| Exercise |
Below are entries; output exactly the lines from the one with "s.mem := rfl" to the one with "s.held := rfl", both included, and nothing else.
##############################
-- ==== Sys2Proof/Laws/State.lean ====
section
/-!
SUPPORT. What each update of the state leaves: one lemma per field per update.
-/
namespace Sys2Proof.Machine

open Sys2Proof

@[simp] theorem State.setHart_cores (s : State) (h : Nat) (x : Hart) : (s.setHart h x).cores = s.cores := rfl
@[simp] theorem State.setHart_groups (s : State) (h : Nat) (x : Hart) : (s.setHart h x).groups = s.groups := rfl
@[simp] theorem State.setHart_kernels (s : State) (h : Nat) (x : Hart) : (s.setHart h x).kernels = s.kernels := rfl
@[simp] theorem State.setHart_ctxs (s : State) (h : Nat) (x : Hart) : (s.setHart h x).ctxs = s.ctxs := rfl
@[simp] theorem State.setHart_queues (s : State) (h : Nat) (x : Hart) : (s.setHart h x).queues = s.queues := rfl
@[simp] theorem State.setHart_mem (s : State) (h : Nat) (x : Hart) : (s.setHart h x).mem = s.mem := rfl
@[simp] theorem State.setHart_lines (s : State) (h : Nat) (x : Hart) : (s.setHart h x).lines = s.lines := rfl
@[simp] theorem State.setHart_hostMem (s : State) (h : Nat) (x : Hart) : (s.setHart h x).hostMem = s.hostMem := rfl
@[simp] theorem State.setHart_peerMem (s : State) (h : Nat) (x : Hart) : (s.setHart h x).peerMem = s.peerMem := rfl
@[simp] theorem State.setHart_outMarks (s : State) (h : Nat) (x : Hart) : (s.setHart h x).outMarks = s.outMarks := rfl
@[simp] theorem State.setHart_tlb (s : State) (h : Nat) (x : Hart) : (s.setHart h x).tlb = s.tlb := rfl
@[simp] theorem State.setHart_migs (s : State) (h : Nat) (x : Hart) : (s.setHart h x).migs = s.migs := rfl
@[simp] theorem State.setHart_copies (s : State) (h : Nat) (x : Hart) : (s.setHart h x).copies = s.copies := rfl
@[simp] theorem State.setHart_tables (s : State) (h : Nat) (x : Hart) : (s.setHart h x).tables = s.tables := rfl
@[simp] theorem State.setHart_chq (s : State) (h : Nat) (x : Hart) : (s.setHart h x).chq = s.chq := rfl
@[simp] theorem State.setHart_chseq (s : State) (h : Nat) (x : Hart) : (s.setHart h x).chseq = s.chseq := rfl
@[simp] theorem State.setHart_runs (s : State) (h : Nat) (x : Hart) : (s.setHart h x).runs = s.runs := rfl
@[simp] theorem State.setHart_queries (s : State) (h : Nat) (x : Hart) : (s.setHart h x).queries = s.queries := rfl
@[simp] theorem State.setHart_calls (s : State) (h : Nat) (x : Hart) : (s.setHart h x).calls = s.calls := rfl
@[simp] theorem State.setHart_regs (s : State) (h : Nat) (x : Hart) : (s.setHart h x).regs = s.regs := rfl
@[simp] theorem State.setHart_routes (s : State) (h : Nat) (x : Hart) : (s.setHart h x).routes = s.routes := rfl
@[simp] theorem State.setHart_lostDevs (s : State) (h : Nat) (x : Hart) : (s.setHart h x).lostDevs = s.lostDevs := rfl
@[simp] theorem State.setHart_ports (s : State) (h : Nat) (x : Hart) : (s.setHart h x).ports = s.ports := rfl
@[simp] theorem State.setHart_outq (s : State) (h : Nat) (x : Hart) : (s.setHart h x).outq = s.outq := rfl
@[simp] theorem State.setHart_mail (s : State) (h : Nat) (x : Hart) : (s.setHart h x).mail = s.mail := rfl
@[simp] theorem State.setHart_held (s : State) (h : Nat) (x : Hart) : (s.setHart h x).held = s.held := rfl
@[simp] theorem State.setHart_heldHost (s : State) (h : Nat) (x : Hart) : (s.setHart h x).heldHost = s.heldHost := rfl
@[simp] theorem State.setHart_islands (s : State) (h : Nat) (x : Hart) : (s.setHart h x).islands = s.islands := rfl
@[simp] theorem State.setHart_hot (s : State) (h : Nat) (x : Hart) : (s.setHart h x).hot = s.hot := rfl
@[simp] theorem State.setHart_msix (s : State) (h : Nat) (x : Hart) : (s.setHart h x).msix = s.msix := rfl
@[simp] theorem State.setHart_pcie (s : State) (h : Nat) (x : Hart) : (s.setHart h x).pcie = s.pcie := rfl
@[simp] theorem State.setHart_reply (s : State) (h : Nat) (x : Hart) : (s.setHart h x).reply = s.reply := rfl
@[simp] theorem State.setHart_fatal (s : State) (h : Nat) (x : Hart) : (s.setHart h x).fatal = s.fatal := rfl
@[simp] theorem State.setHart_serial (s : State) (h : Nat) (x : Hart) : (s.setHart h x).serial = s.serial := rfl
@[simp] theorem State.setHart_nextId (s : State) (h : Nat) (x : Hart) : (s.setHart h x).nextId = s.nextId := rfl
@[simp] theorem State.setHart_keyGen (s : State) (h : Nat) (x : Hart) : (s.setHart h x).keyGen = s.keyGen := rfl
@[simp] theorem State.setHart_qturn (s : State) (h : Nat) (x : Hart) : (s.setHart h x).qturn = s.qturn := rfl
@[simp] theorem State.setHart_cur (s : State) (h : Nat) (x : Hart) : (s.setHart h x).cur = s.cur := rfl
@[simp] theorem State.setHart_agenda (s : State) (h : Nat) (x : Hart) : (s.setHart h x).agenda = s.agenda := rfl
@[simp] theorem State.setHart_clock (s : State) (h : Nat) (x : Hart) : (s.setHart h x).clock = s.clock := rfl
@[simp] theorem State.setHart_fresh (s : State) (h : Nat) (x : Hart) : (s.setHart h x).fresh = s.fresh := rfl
##############################
| Problem solution |
@[simp] theorem State.setHart_mem (s : State) (h : Nat) (x : Hart) : (s.setHart h x).mem = s.mem := rfl
@[simp] theorem State.setHart_lines (s : State) (h : Nat) (x : Hart) : (s.setHart h x).lines = s.lines := rfl
@[simp] theorem State.setHart_hostMem (s : State) (h : Nat) (x : Hart) : (s.setHart h x).hostMem = s.hostMem := rfl
@[simp] theorem State.setHart_peerMem (s : State) (h : Nat) (x : Hart) : (s.setHart h x).peerMem = s.peerMem := rfl
@[simp] theorem State.setHart_outMarks (s : State) (h : Nat) (x : Hart) : (s.setHart h x).outMarks = s.outMarks := rfl
@[simp] theorem State.setHart_tlb (s : State) (h : Nat) (x : Hart) : (s.setHart h x).tlb = s.tlb := rfl
@[simp] theorem State.setHart_migs (s : State) (h : Nat) (x : Hart) : (s.setHart h x).migs = s.migs := rfl
@[simp] theorem State.setHart_copies (s : State) (h : Nat) (x : Hart) : (s.setHart h x).copies = s.copies := rfl
@[simp] theorem State.setHart_tables (s : State) (h : Nat) (x : Hart) : (s.setHart h x).tables = s.tables := rfl
@[simp] theorem State.setHart_chq (s : State) (h : Nat) (x : Hart) : (s.setHart h x).chq = s.chq := rfl
@[simp] theorem State.setHart_chseq (s : State) (h : Nat) (x : Hart) : (s.setHart h x).chseq = s.chseq := rfl
@[simp] theorem State.setHart_runs (s : State) (h : Nat) (x : Hart) : (s.setHart h x).runs = s.runs := rfl
@[simp] theorem State.setHart_queries (s : State) (h : Nat) (x : Hart) : (s.setHart h x).queries = s.queries := rfl
@[simp] theorem State.setHart_calls (s : State) (h : Nat) (x : Hart) : (s.setHart h x).calls = s.calls := rfl
@[simp] theorem State.setHart_regs (s : State) (h : Nat) (x : Hart) : (s.setHart h x).regs = s.regs := rfl
@[simp] theorem State.setHart_routes (s : State) (h : Nat) (x : Hart) : (s.setHart h x).routes = s.routes := rfl
@[simp] theorem State.setHart_lostDevs (s : State) (h : Nat) (x : Hart) : (s.setHart h x).lostDevs = s.lostDevs := rfl
@[simp] theorem State.setHart_ports (s : State) (h : Nat) (x : Hart) : (s.setHart h x).ports = s.ports := rfl
@[simp] theorem State.setHart_outq (s : State) (h : Nat) (x : Hart) : (s.setHart h x).outq = s.outq := rfl
@[simp] theorem State.setHart_mail (s : State) (h : Nat) (x : Hart) : (s.setHart h x).mail = s.mail := rfl
@[simp] theorem State.setHart_held (s : State) (h : Nat) (x : Hart) : (s.setHart h x).held = s.held := rfl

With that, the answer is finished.